-- ==== Sys2Proof/Machine/RegFile.lean ====
section
/-!
DEFINITION. The register map: every field of every register table of spec/ (files 01 and 03 to 19), with its place,
its reset value, its access code (Table 0.6), its change class (Table 0.7) and what a value outside its range stores.
A field whose reset the spec gives as "from hub store", "fused", "from boot" and the like carries the model's value,
named in notes/assumptions/3.md (DESIGN CHOICE).
-/

namespace Sys2Proof.Machine

/-- One field of a register: `id` names it, `lo` and `w` place it in its 64-bit register (R8), `rst` is its value at reset. -/
structure Fld where
  id : Nat
  lo : Nat
  w : Nat
  rst : Nat
  deriving DecidableEq, Repr

/-- Access codes of Table 0.6 (R12). -/
inductive Access where
  | ro | rw | w1c | w1s | wo
  deriving DecidableEq, Repr

/-- Change classes of Table 0.7 (R13); `fix` stands for a field that no write changes. -/
inductive Change where
  | imm | bnd | stat | lock | fix
  deriving DecidableEq, Repr

/-- What a field stores for a written value outside its range, as its description says. -/
inductive Norm where
  /-- values outside lo..hi store the nearest limit -/
  | clamp (lo hi : Nat)
  /-- values above lim store v -/
  | above (lim v : Nat)
  deriving DecidableEq, Repr

/-- A field in its register's table: access, change class, stored-value rule. -/
structure FldRow where
  f : Fld
  acc : Access
  chg : Change
  norm : Option Norm
  deriving DecidableEq, Repr

/-- Where a register's offset counts from (Tables 1.5 and 1.6). -/
inductive Space where
  | bar | die | stk | tcn | wng | gal | opt
  deriving DecidableEq, Repr

/-- One register (or run of registers `stride` bytes apart). Its unit number is `base * mul + index` plus, for a register
behind a selector, each selector field's value times its multiplier. -/
structure RegRow where
  name : String
  space : Space
  off : Nat
  stride : Nat
  count : Nat
  mul : Nat
  sels : List (Fld × Nat)
  fields : List FldRow
  deriving DecidableEq, Repr
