-- ==== Sys2Proof/Machine/Matmul.lean ====
section
/-!
DEFINITION. MATMUL: X128 and FP32 accumulation (file 02, R70 to R91), passes and beats (file 03), row bands, tile addresses,
shapes and edges (file 04).
-/

namespace Sys2Proof.Machine

/-! ### Tile memory as rows of packed elements (R64, R145) -/

/-- Flat addresses of a run of n bytes from offset o of a tile on, cut wherever it wraps (R146). -/
def tileCut (core : Nat) : (fuel o n : Nat) → List (Nat × Nat)
  | 0, _, _ => []
  | fuel + 1, o, n => if o + n ≤ 2 ^ 20 then [(tileFlat core o, n)] else (tileFlat core o, 2 ^ 20 - o) :: tileCut core fuel 0 (o + n - 2 ^ 20)

/-- Flat addresses of the bytes of a run that starts at an unreduced tile offset (R146). -/
def tileRuns (core : Nat) (off n : Nat) : List (Nat × Nat) := tileCut core (n / 2 ^ 20 + 2) (off % 2 ^ 20) n

/-- Element bits at a bit offset of a row in one memory. -/
def tileBits (m : List Host.Cell) (core row bit w : Nat) : Nat :=
  let n := (bit % 8 + w + 7) / 8
  let bs := (List.range n).map fun i => memByte m (tileFlat core ((row + bit / 8 + i) % 2 ^ 20))
  leNat bs / 2 ^ (bit % 8) % 2 ^ w

/-- Pack values of w bits each, element 0 lowest (R64). -/
def packVals (w : Nat) : List Nat → Nat
  | [] => 0
  | v :: l => v % 2 ^ w + 2 ^ w * packVals w l

/-- Write `len` bits of `v` at bit offset `bit` of flat bytes from `a` on: whole bytes as one run, edge bytes merged (R258, R276). -/
def writeBits (s : State) (a bit len v : Nat) : State :=
  if len = 0 then s
  else
    let b0 := bit / 8
    let n := (bit % 8 + len + 7) / 8
    let old := leNat (memBytes s.mem (a + b0) n)
    let sh := bit % 8
    let new := old % 2 ^ sh + v % 2 ^ len * 2 ^ sh + old / 2 ^ (sh + len) * 2 ^ (sh + len)
    let bs := leBytes n new
    let first := if sh = 0 then 0 else 1
    let last := if (sh + len) % 8 = 0 then n else n - 1
    let s := if first = 1 then memWrite s (a + b0) (bs.take 1) else s
    let s := if first < last then memWrite s (a + b0 + first) ((bs.drop first).take (last - first)) else s
    if last < n ∧ (first = 0 ∨ 0 < last) then memWrite s (a + b0 + last) (bs.drop last) else s

/-- Write `len` bits of `v` from bit `bit` of byte o of a tile on, going on at the tile's first byte where its end is reached (R146). -/
def tilePut (core : Nat) : (fuel o bit len v : Nat) → State → State
  | 0, _, _, _, _, s => s
  | fuel + 1, o, bit, len, v, s =>
    let room := (2 ^ 20 - o) * 8 - bit
    if len ≤ room then writeBits s (tileFlat core o) bit len v
    else tilePut core fuel 0 0 (len - room) (v / 2 ^ room) (writeBits s (tileFlat core o) bit room v)

/-- Write packed elements of w bits into a tile row from a bit offset on (R146). -/
def tileWrite (s : State) (core row bit w : Nat) (vals : List Nat) : State :=
  let len := w * vals.length
  tilePut core (len / 2 ^ 23 + 2) ((row + bit / 8) % 2 ^ 20) (bit % 8) len (packVals w vals) s

/-- Read errors of the bytes that hold bits [bit, bit + len) of a tile row (R155, R257). -/
def tileEcc (s : State) (core row bit len : Nat) : State × Nat :=
  if len = 0 then (s, stOk)
  else (tileRuns core (row + bit / 8) ((bit % 8 + len + 7) / 8)).foldl
    (fun (s, st) r => let (s, st') := eccRead s r.1 r.2; (s, stWorse st st')) (s, stOk)

/-- R167: one row access; a byte outside the tile counts one wrap. -/
def countWrap (s : State) (core row bit len : Nat) : State :=
  if 0 < len ∧ 2 ^ 20 ≤ row + (bit + len - 1) / 8 then
    wr (incSat s DIE_WRAP_COUNT.wraps (core / 256)) DIE_WRAP_COUNT.last_core (core / 256) (core % 256)
  else s

/-! ### The cell (R70 to R76) -/

/-- A cell: V modulo 2^136, the special tag (0 NONE, 1 +INF, 2 −INF, 3 NAN), the guard record b and n; in fast mode the FP32
accumulator. The flags are those its terms have set. -/
structure Cell where
  v : Nat
  tag : Nat
  b : Nat
  n : Nat
  fast : Val
  low : Bool
  high : Bool
  deriving DecidableEq, Repr

def cellZero : Cell := ⟨0, 0, 0, 0, .fin false 0 0, false, false⟩

/-- ⌈log₂ n⌉. -/
def clog2 (n : Nat) : Nat := if n ≤ 1 then 0 else (n - 1).log2 + 1

/-- The tag after a special term (R76): 3 NAN, 1 or 2 an infinity. -/
def tagAdd (tag t : Nat) : Nat := if tag == 3 || t == 3 then 3 else if tag != 0 && tag != t then 3 else t

/-- Add one term: aligned to the anchor by round-to-nearest-even (R71, R72), limited (R75), added modulo 2^136 (R73). -/
def cellAdd (anchor : Int) (c : Cell) : Val → Cell
  | .nan => { c with tag := tagAdd c.tag 3 }
  | .inf neg => { c with tag := tagAdd c.tag (if neg then 2 else 1) }
  | .fin neg m e =>
    let (k, low) := roundMag .rne m e anchor
    let big : Bool := 2 ^ 134 ≤ k
    let k := if big then 2 ^ 134 - 1 else k
    { c with
      v := toBits 136 ((c.v : Int) + (if neg then -(k : Int) else (k : Int)))
      b := max c.b (bitLen k)
      n := c.n + 1
      low := c.low || low
      high := c.high || big }

/-- One fast-mode step: acc ← round(acc + a·b) with a single rounding (R90). -/
def cellFma (c : Cell) (a b : Val) : Cell := { c with fast := round32 (exactAdd c.fast (exactMul a b)) }

/-- R74: the guard test. -/
def guardTrips (c : Cell) : Bool := c.n != 0 && 135 < c.b + clog2 c.n

/-- The value a cell holds (R70, R98). -/
def cellVal (anchor : Int) (c : Cell) : Val :=
  if c.tag == 3 then .nan
  else if c.tag == 1 then .inf false
  else if c.tag == 2 then .inf true
  else intVal (signed 136 c.v) anchor

/-! ### The command as its descriptor and records give it -/

/-- A MATMUL's body (Table 5.5). -/
structure MmBody where
  layoutVa : Nat
  seed : Nat
  m : Nat
  n : Nat
  k : Nat
  batch : Nat
  fa : Nat
  fb : Nat
  fc0 : Nat
  fc : Nat
  anchor : Nat
  anchorMode : Bool
  acc : Bool
  rnd : Nat
  shapeSrc : Nat
  quad : Bool
  c0 : Bool

/-- Read the body of a MATMUL descriptor. -/
def mmBody (d : Line) : MmBody :=
  let g (lo w : Nat) : Nat := lineBits d 0x28 lo w
  let h (lo w : Nat) : Nat := lineBits d 0x2C lo w
  ⟨lineBits d 0x08 0 64, lineBits d 0x10 0 64, lineBits d 0x18 0 32, lineBits d 0x1C 0 32, lineBits d 0x20 0 32,
   lineBits d 0x24 0 16, g 0 5, g 5 5, g 10 5, g 15 5, g 20 10, g 30 1 == 1, g 31 1 == 1, h 0 2, h 2 4, h 6 1 == 1, h 7 1 == 1⟩

/-- Buffers of the layout record, in its order (Table 4.2). -/
def bufA : Nat := 0
def bufB : Nat := 1
def bufC0 : Nat := 2
def bufC : Nat := 3
def bufSa : Nat := 4
def bufSb : Nat := 5
def bufSc0 : Nat := 6
def bufSc : Nat := 7

/-- The layout record read (Table 4.2). -/
structure Layout where
  base : List Nat
  pitch : List Nat
  bstride : List Nat
  shapeVa : Nat
  clampM : Nat
  clampN : Nat
  clampK : Nat
  clampB : Nat
  kChunk : Nat
  group : Nat

def layoutOf (r : List Byte) : Layout :=
  let t (o : Nat) : List Nat := (List.range 8).map fun i => leAt r (o + 4 * i) 4
  ⟨t 0x00, t 0x20, t 0x40, leAt r 0x60 8, leAt r 0x68 4, leAt r 0x6C 4, leAt r 0x70 4, leAt r 0x74 4, leAt r 0x78 4, leAt r 0x7C 4⟩

/-- Unreduced tile offset of a row of a buffer (Table 4.3). -/
def Layout.row (l : Layout) (buf β r : Nat) : Nat :=
  l.base.getD buf 0 + β * l.bstride.getD buf 0 + r * l.pitch.getD buf 0

/-- R139 for one buffer: bits [31:20] zero, and every figure a multiple of the alignment. Strides count in quadrant mode only. -/
def bufOk (l : Layout) (quad : Bool) (buf align : Nat) : Bool :=
  let ok (v : Nat) : Bool := v < 2 ^ 20 && v % align == 0
  ok (l.base.getD buf 0) && ok (l.pitch.getD buf 0) && (!quad || ok (l.bstride.getD buf 0))

/-- The dimension that a clamp leaves (R147). -/
def clamped (v clamp : Nat) : Nat := if clamp = 0 then v else min v clamp

/-- A MATMUL ready to run: formats resolved, dimensions taken and clamped. -/
structure MmPlan where
  fa : Fmt
  fb : Fmt
  fc0 : Fmt
  fc : Fmt
  anchor : Int
  acc : Bool
  rnd : Nat
  seed : Nat
  quad : Bool
  c0 : Bool
  m : Nat
  n : Nat
  k : Nat
  batch : Nat
  chunk : Nat
  group : Nat
  cores : List Nat
  lay : Layout
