/-- Send a packet of this panel: to itself it never enters the fabric (R354, R391). -/
def sendPacket (s : State) (own : InjOwner) (p : Packet) : State :=
  if p.dst == rd s FAB_COORD.node && p.mc == 0 then
    if p.cls == 0 then { s with rmtHeld := s.rmtHeld ++ [p] }
    else if p.cls == 1 then { s with rmtReplies := s.rmtReplies ++ [p] }
    else s
  else { s with injQ := s.injQ ++ [(own, p)] }

/-! ### The requester (R386 to R403) -/

/-- Requests outstanding. -/
def rmtOutstanding (s : State) : Nat := (s.rmtOps.filter (·.issued)).length

/-- Keep RMT_OUTSTANDING current. -/
def rmtCount (s : State) : State :=
  wr (wr s RMT_OUTSTANDING.outstanding 0 (rmtOutstanding s)) RMT_OUTSTANDING.held 0 (min 1024 s.rmtHeld.length)

/-- Whether no packet of class RSP waits to be injected: a REQ waits at delivery for the RSP credit of its reply (R371). -/
def repliesOut (s : State) : Bool := s.injQ.all fun e => e.2.cls != 1

/-- The six owner bytes, unit and class of the acknowledgement of a windowed packet (R365). -/
def ackPacket (s : State) (p : Packet) : Packet := packetNew s p.src 1 (40 + primaryHub s) (Config.ackOwner p.cls) []

/-- Whether the receive region of a port reads as uncorrectable data (R380, R621). -/
def bufHole (s : State) (port : Nat) : Bool := regionHole s (rd s FAB_PORT_BUF.base port * 2 ^ 20)

/-- A REQ packet that waits in a receive buffer for the remote engine's space and the RSP credit of its reply is taken from it (R363, R371, R397): its
credits return, it is acknowledged (R365), and it crosses the panel (R327); one whose region cannot be read is dropped (R380, R621). -/
def pullReq (s : State) : State :=
  if 1024 ≤ s.rmtHeld.length || !repliesOut s then s
  else match s.fabWaits.find? fun w => w.output == 5 && w.pkt.cls == 0 with
    | none => s
    | some w =>
      let s := emit { s with fabWaits := s.fabWaits.erase w } (.fabCredit w.input w.vc ((16 + w.pkt.payload.length + 63) / 64))
      if bufHole s w.input then setBit (incSat s FAB_DROPS2.buf_ue) FAB_STATUS.drops_seen
      else
        let s := sendPacket s .none (ackPacket s w.pkt)
        let h := tcnWalk s false 0 w.pkt.unit maxHops ⟨engineNode (portEngine s w.input), none, false⟩
        if h.node == w.pkt.unit then { s with rmtHeld := s.rmtHeld ++ [w.pkt] }
        else { s with tcn := s.tcn ++ [⟨w.pkt, h.node, h.via, w.pkt.unit, h.esc, none⟩] }

/-- Hand an operation to the remote engine; a STORE above 248 bytes goes in two parts (R389). -/
def rmtSubmit (s : State) (origin : RmtOrigin) (code size node window offset : Nat) (data : List Byte) (job : Nat) (flag : Bool)
    (va : Nat := 0) : State :=
  let wait := (s.rmtOps.filter fun o => o.issued && o.code != rcLoad && o.job == job).map (·.id)
  let mk (id size offset : Nat) (data : List Byte) : RmtOp :=
    ⟨id, origin, code, size, node, window, offset, data, 0, job, flag, false, 0, 0, 0, 0, 0, 0, wait, false, none, va⟩
  let n := s.rmtNextId
  if code == rcStore && 248 < size then
    { s with rmtOps := s.rmtOps ++ [mk n 248 offset (data.take 248), mk (n + 1) (size - 248) (offset + 248) (data.drop 248)], rmtNextId := n + 2 }
  else { s with rmtOps := s.rmtOps ++ [mk n size offset data], rmtNextId := n + 1 }

def getRmtCmd (s : State) (q idx : Nat) : Option RmtCmd := s.rmtCmds.find? fun c => c.queue == q && c.idx == idx
def modRmtCmd (s : State) (q idx : Nat) (f : RmtCmd → RmtCmd) : State :=
  { s with rmtCmds := s.rmtCmds.map fun c => if c.queue == q && c.idx == idx then f c else c }

/-- Whether an origin names operation of one REMOTE. -/
def originOf (q idx : Nat) : RmtOrigin → Bool
  | .entry a b _ => a == q && b == idx
  | _ => false

/-- Fields of an operation entry (Table 11.2). -/
structure OpEntry where
  code : Nat
  flag : Bool
  size : Nat
  node : Nat
  window : Nat
  offset : Nat
  va : Nat
  ok : Bool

◆ **TASK DIRECTIONS**
Return word for word the lines above from the line with "def bufSc : Nat := 7" to the line with "def Layout.row (l", including both and leaving out all others.

◆ **WRITTEN RESPONSE**
def bufSc : Nat := 7

/-- The layout record read (Table 4.2). -/
structure Layout where
  base : List Nat
  pitch : List Nat
  bstride : List Nat
  shapeVa : Nat
  clampM : Nat
  clampN : Nat
  clampK : Nat
  clampB : Nat
  kChunk : Nat
  group : Nat

def layoutOf (r : List Byte) : Layout :=
  let t (o : Nat) : List Nat := (List.range 8).map fun i => leAt r (o + 4 * i) 4
  ⟨t 0x00, t 0x20, t 0x40, leAt r 0x60 8, leAt r 0x68 4, leAt r 0x6C 4, leAt r 0x70 4, leAt r 0x74 4, leAt r 0x78 4, leAt r 0x7C 4⟩

/-- Unreduced tile offset of a row of a buffer (Table 4.3). -/
def Layout.row (l : Layout) (buf β r : Nat) : Nat :=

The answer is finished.